## Task to complete
In the listing that follows, count every line holding the word "hostq" and give only the count.

## Source data
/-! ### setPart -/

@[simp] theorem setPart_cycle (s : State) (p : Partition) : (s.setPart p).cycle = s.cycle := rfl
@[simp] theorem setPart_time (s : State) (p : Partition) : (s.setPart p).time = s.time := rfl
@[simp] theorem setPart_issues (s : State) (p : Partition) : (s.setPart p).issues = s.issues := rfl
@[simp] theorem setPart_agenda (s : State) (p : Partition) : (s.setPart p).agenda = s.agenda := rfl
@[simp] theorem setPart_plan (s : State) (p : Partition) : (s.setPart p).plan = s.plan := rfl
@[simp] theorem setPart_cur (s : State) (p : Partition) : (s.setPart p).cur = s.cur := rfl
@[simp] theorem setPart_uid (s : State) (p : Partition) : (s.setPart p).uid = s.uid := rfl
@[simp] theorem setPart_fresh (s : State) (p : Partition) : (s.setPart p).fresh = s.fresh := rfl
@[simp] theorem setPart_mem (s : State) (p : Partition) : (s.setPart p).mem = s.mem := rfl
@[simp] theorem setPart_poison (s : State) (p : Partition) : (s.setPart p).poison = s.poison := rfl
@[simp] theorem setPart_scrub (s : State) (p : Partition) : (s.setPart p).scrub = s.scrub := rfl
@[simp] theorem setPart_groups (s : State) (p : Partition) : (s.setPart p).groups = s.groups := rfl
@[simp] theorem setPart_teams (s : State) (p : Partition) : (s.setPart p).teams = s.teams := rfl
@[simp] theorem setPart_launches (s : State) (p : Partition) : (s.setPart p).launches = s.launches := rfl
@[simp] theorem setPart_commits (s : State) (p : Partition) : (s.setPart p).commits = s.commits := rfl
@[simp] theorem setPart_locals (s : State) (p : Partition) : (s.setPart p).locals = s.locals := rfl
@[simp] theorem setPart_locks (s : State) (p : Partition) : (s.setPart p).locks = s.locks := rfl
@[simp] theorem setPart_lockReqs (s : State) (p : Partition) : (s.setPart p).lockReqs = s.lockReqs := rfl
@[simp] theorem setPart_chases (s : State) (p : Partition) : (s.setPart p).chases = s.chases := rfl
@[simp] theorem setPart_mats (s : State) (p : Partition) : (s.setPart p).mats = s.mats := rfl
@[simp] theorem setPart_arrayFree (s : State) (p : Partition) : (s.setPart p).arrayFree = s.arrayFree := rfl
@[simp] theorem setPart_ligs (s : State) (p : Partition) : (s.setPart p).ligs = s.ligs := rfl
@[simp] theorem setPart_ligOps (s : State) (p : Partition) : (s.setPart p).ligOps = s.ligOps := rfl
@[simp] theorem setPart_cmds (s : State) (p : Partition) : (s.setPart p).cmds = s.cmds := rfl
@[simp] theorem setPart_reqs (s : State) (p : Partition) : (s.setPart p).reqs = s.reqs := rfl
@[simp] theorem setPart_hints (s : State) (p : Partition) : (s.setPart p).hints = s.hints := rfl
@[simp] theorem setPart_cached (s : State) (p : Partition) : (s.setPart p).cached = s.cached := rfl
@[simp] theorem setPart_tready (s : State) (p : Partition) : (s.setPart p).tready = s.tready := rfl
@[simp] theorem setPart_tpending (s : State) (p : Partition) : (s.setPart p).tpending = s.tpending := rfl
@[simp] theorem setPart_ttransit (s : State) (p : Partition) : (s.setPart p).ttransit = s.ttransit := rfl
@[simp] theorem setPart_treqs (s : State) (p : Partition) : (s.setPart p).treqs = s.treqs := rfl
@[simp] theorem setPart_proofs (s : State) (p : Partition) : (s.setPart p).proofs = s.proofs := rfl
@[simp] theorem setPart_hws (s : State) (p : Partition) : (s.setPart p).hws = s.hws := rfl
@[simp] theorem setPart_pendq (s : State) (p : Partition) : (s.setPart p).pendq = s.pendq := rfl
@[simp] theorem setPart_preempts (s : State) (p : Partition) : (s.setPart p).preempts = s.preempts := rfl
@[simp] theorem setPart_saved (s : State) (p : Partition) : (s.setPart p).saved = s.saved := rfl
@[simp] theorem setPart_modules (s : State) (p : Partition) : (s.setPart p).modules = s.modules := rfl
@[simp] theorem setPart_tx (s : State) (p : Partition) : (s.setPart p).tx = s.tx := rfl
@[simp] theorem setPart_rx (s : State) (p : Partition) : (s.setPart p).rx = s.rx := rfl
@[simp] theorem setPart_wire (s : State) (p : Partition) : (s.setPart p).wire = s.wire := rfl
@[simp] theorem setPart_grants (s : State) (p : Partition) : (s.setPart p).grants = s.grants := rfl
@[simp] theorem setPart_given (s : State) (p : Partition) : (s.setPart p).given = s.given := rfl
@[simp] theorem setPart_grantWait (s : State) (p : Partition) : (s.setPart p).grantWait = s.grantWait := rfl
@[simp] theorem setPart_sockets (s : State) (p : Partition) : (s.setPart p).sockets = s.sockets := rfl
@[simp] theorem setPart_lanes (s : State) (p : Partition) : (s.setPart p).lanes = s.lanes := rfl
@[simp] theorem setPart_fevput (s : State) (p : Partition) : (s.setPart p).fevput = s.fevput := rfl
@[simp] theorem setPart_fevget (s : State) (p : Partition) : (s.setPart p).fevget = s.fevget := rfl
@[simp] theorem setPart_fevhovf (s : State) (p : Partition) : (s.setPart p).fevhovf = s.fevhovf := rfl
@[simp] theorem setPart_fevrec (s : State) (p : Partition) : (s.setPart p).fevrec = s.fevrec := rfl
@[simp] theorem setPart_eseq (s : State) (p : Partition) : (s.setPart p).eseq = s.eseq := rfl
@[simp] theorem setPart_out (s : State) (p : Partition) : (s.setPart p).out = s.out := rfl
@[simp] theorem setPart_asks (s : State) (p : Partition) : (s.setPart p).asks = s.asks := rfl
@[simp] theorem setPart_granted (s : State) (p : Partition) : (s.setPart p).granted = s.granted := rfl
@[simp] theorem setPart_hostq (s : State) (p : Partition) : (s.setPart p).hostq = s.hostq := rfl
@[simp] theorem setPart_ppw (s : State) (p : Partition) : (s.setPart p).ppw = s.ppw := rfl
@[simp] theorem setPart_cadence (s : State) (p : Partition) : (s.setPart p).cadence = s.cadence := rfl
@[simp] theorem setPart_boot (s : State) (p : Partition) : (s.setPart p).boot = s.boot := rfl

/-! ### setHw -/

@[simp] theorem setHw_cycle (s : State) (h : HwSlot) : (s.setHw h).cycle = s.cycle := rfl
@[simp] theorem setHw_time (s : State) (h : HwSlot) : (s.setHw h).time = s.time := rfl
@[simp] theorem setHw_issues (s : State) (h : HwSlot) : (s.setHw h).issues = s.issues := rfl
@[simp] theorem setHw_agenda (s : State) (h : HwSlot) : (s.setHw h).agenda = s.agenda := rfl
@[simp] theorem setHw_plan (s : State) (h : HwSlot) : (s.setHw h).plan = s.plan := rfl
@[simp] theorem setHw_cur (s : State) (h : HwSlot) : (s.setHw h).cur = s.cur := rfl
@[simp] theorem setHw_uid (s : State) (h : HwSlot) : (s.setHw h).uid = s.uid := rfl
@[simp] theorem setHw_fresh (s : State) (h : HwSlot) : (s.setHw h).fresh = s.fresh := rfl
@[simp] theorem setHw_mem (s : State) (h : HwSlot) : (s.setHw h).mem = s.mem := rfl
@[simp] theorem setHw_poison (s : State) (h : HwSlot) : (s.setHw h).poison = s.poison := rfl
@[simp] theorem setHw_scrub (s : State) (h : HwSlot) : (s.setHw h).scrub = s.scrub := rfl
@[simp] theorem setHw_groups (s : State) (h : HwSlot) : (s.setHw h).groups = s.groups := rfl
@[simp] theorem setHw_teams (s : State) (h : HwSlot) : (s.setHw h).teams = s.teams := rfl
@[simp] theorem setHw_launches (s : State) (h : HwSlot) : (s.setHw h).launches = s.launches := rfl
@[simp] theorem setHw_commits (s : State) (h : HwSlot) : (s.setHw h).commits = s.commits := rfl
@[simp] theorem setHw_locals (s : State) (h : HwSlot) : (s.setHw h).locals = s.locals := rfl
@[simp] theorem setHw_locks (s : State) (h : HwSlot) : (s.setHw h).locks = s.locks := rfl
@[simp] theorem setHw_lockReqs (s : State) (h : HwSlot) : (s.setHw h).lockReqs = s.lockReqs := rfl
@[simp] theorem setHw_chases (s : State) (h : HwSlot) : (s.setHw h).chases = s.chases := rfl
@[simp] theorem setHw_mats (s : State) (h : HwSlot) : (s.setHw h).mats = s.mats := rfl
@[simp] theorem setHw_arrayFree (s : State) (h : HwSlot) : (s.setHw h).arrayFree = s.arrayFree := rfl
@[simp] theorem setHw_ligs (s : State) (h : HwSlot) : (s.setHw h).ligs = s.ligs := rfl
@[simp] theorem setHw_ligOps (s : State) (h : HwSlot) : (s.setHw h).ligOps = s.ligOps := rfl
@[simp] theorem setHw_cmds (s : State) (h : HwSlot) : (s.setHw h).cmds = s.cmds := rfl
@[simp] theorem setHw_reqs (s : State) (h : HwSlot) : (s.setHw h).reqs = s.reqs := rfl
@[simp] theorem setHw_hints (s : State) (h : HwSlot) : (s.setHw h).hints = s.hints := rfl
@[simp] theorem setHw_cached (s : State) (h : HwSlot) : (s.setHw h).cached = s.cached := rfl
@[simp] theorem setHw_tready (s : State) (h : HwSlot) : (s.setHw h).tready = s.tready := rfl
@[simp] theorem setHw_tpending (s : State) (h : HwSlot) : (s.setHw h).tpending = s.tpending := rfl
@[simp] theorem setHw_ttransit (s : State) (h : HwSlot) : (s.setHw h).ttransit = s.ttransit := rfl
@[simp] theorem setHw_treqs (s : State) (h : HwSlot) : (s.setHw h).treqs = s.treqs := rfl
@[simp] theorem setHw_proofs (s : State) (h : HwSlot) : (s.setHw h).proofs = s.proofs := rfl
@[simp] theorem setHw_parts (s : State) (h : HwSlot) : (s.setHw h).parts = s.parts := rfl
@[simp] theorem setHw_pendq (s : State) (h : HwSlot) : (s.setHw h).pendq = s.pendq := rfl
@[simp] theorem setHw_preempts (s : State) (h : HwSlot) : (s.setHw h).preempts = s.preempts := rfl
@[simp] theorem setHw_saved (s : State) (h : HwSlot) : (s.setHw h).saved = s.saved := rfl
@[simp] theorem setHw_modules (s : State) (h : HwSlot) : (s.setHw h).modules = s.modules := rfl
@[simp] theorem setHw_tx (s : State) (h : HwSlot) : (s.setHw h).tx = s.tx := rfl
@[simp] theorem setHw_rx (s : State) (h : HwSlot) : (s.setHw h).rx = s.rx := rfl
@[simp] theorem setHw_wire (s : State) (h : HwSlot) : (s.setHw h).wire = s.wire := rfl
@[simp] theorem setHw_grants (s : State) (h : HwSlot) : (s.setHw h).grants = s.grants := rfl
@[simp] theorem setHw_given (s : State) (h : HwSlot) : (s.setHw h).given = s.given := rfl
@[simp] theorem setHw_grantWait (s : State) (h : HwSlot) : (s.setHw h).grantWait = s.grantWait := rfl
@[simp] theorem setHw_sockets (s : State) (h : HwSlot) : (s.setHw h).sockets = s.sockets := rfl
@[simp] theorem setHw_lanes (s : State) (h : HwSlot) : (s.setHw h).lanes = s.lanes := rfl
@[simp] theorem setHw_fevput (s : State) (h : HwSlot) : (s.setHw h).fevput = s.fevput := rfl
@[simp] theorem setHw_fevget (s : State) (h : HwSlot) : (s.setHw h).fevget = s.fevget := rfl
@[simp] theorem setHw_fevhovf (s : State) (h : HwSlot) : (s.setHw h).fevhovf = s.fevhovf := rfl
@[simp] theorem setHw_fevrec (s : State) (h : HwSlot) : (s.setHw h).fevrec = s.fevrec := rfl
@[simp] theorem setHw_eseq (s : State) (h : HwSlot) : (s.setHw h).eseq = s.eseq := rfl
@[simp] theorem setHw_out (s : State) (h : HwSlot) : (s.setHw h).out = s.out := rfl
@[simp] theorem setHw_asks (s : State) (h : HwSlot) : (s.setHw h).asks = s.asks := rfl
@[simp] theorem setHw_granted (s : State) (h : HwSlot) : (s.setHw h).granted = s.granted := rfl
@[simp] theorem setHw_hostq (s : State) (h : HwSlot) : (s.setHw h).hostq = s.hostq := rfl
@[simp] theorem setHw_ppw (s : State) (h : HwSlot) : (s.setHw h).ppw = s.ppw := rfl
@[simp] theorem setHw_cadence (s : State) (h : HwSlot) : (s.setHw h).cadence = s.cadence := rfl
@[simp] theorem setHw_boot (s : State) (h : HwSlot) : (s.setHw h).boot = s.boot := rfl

## Task solution
2